* [What is needed]: Count how many lines of the material contain the string "notes", then give that number and nothing more.

* [Task data]:
/-- R84, R85: a word is valid for `cfg` exactly when its OP is that of an operation and its fields are in the ranges of
rule R84's row. That the row of RESET does not ask `MD < M` is the model's choice for a `cfg` with `M = 0`
(notes/assumptions/16.md). -/
def Obligations.VerdictOkIffFieldsInRange : Prop :=
  ∀ (c : Cfg) (w : TraceWord),
    (∃ i, verdict c w = .ok i) ↔
      let op := opField w
      let f := fField w
      let md := (mdField w).toNat
      let idx := (idxField w).toNat
      let val := (valField w).toNat
      (op = 0x0#4 ∧ f = 0 ∧ md = 0 ∧ idx = 0 ∧ val = 0) ∨
      (op = 0x1#4 ∧ f = 0 ∧ md < c.m ∧ idx = 0 ∧ val = 0) ∨
      (op = 0x2#4 ∧ f = 0 ∧ md < c.m ∧ idx < c.n ∧ c.min ≤ val ∧ val ≤ c.max) ∨
      (op = 0x3#4 ∧ f = 0 ∧ md = 0 ∧ md < c.m ∧ idx = 0 ∧ val = 0) ∨
      (op = 0x4#4 ∧ f = 0 ∧ md < c.m ∧ idx = 0 ∧ val = 0) ∨
      (op = 0x5#4 ∧ f = 1 ∧ md < c.m ∧ idx < c.n ∧ c.min ≤ val ∧ val ≤ c.max) ∨
      (op = 0x5#4 ∧ f = 0 ∧ md < c.m ∧ idx = 0 ∧ val = 0) ∨
      (op = 0x6#4 ∧ f = 1 ∧ md < c.m ∧ idx = 0 ∧ val = md + 1) ∨
      (op = 0x6#4 ∧ f = 0 ∧ md < c.m ∧ idx = 0 ∧ val = 0) ∨
      (op = 0x7#4 ∧ md < c.m ∧ idx = 0 ∧ val = 0) ∨
      (op = 0x8#4 ∧ f = 0 ∧ md < c.m ∧ idx = 0 ∧ val = 0) ∨
      (op = 0x9#4 ∧ f = 1 ∧ md < c.m ∧ idx = 0 ∧ 1 ≤ val ∧ val ≤ c.m) ∨
      (op = 0xA#4 ∧ md < c.m ∧ idx = 0 ∧ 1 ≤ val ∧ val ≤ c.m) ∨
      (op = 0xB#4 ∧ f = 0 ∧ md < c.m ∧ idx = 0 ∧ val < c.m) ∨
      (op = 0xC#4 ∧ f = 1 ∧ md < c.m ∧ idx = 0 ∧ 1 ≤ val ∧ val < c.m) ∨
      (op = 0xF#4 ∧ f = 0 ∧ idx = 0 ∧ 1 ≤ val ∧ val ≤ 6)

/-- R90: the example encodings, decoded under the configuration REF. A sanity statement. -/
def Obligations.ExampleWordsDecode : Prop :=
  verdict Cfg.start 0x00000000#32 = .ok .reset ∧
  verdict Cfg.start 0x10000000#32 = .ok (.init 0) ∧
  verdict Cfg.start 0x2000003C#32 = .ok (.fill 0 0 60) ∧
  verdict Cfg.start 0x30000000#32 = .ok .start ∧
  verdict Cfg.start 0x5800003C#32 = .ok (.dutyCheck true 0 0 60) ∧
  verdict Cfg.start 0x50000000#32 = .ok (.dutyCheck false 0 0 0) ∧
  verdict Cfg.start 0x69000002#32 = .ok (.modeCheck true 1 2) ∧
  verdict Cfg.start 0x78000000#32 = .ok (.iterEnd true 0) ∧
  verdict Cfg.start 0x99000002#32 = .ok (.sigStart 1 2) ∧
  verdict Cfg.start 0xB1000001#32 = .ok (.sigOnEnd 1 1) ∧
  verdict Cfg.start 0xF0000003#32 = .ok (.fault 0 3) ∧
  verdict Cfg.start 0xD0000000#32 = .error .reservedOp ∧
  verdict Cfg.start 0x40000001#32 = .error .fieldFixed

/-- R85: the engine never emits an INVALID word: every trace word of a step from a state that keeps the invariant is
valid for the state's `cfg`. For the RESET word under a `cfg` with `M = 0` this rests on the model's choice that the word
is valid there (notes/assumptions/16.md). -/
def Obligations.EmittedWordsAreValid : Prop :=
  ∀ (s t : State) (w : TraceWord),
    Inv s → step s = .next t → .trace w ∈ t.out → ∃ i, verdict s.cfg w = .ok i

/-- R81: a step that performs an operation ends with a TRACE event; it emits exactly one, the word of the operation
with the fields of R84, or the FAULT word if it raises a fault; the one exception is a DUTY_CHECK whose PWM write fails,
which emits its own word and then the FAULT word. -/
def Obligations.OneTraceWordPerStep : Prop :=
  ∀ (s t : State) (i : Instr), s.selected = some i → step s = .next t →
    (∃ w, t.out.getLast? = some (.trace w)) ∧
    (t.phase ≠ .fault → traceWords t.out = [encode i]) ∧
    (t.phase = .fault →
      let faultWord := packWord 0xF#4 0 s.mode 0 (t.faultCode.setWidth 8)
      (t.faultCode ≠ 5 → traceWords t.out = [faultWord]) ∧
      (t.faultCode = 5 → i.op = .dutyCheck ∧ traceWords t.out = [encode i, faultWord]))

/-! ## The step -/

/-- R160, R221: where an operation is selected, the step is `exec` of what its word decodes to; where none is (phase
FAULT without `rst`), nothing runs; that such a step passes is log entry 9. -/
def Obligations.StepRunsTheDecodedOperation : Prop :=
  ∀ s : State,
    (∀ (w : TraceWord) (i : Instr), s.selectedWord = some w → decode w = .ok i → step s = exec i s) ∧
    (s.selectedWord = none → step s = .next (stepped s []))

/-- R160: the next operation by phase, and in phase SIGNAL by the step's own sample; none in FAULT; a reserved phase
raises ILLEGAL_STATE; a reset request takes precedence over all of it. -/
def Obligations.NextOperationByPhase : Prop :=
  ∀ s : State,
    (s.inputs.rst = true → s.selected = some .reset) ∧
    (s.inputs.rst = false →
      (s.phase = .init → s.selected.map Instr.op = some .init) ∧
      (s.phase = .fill → s.selected.map Instr.op = some .fill) ∧
      (s.phase = .start → s.selected.map Instr.op = some .start) ∧
      (s.phase = .sample → s.selected.map Instr.op = some .sample) ∧
      (s.phase = .duty → s.selected.map Instr.op = some .dutyCheck) ∧
      (s.phase = .mode → s.selected.map Instr.op = some .modeCheck) ∧
      (s.phase = .sigStart → s.selected.map Instr.op = some .sigStart) ∧
      (s.phase = .signal → s.inputs.clk < s.seqEnd → s.selected.map Instr.op = some .sigWait) ∧
      (s.phase = .signal → s.seqEnd ≤ s.inputs.clk → s.seqState = .on → s.selected.map Instr.op = some .sigOnEnd) ∧
      (s.phase = .signal → s.seqEnd ≤ s.inputs.clk → s.seqState ≠ .on →
        s.selected.map Instr.op = some .sigOffEnd) ∧
      (s.phase = .iterEnd → s.selected.map Instr.op = some .iterEnd) ∧
      (s.phase = .yield → s.selected.map Instr.op = some .yield) ∧
      (s.phase = .fault → s.selected = none) ∧
      (s.phase.legal = false → step s = .next (faultedWith s 6 [])))

/-- The model's choice (notes/assumptions/4.md): under a valid `cfg`, the step after `withFetchWord` of a valid word
performs exactly that word: its last event is the word. Left out are the FAULT words, whose step is another operation's,
and ITER_END with F = 0 where K = 1, which the rules never emit. -/
def Obligations.WithFetchWordIsPerformedNext : Prop :=
  ∀ (s : State) (i : Instr),
    Valid s.cfg → i.wellFormed s.cfg = true → i.op ≠ .fault → (∀ md, i = .iterEnd false md → 2 ≤ s.cfg.k) →
    ∃ t, step (s.withFetchWord 32 (encode i).toNat) = .next t ∧ t.out.getLast? = some (.trace (encode i))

* [Output]: 3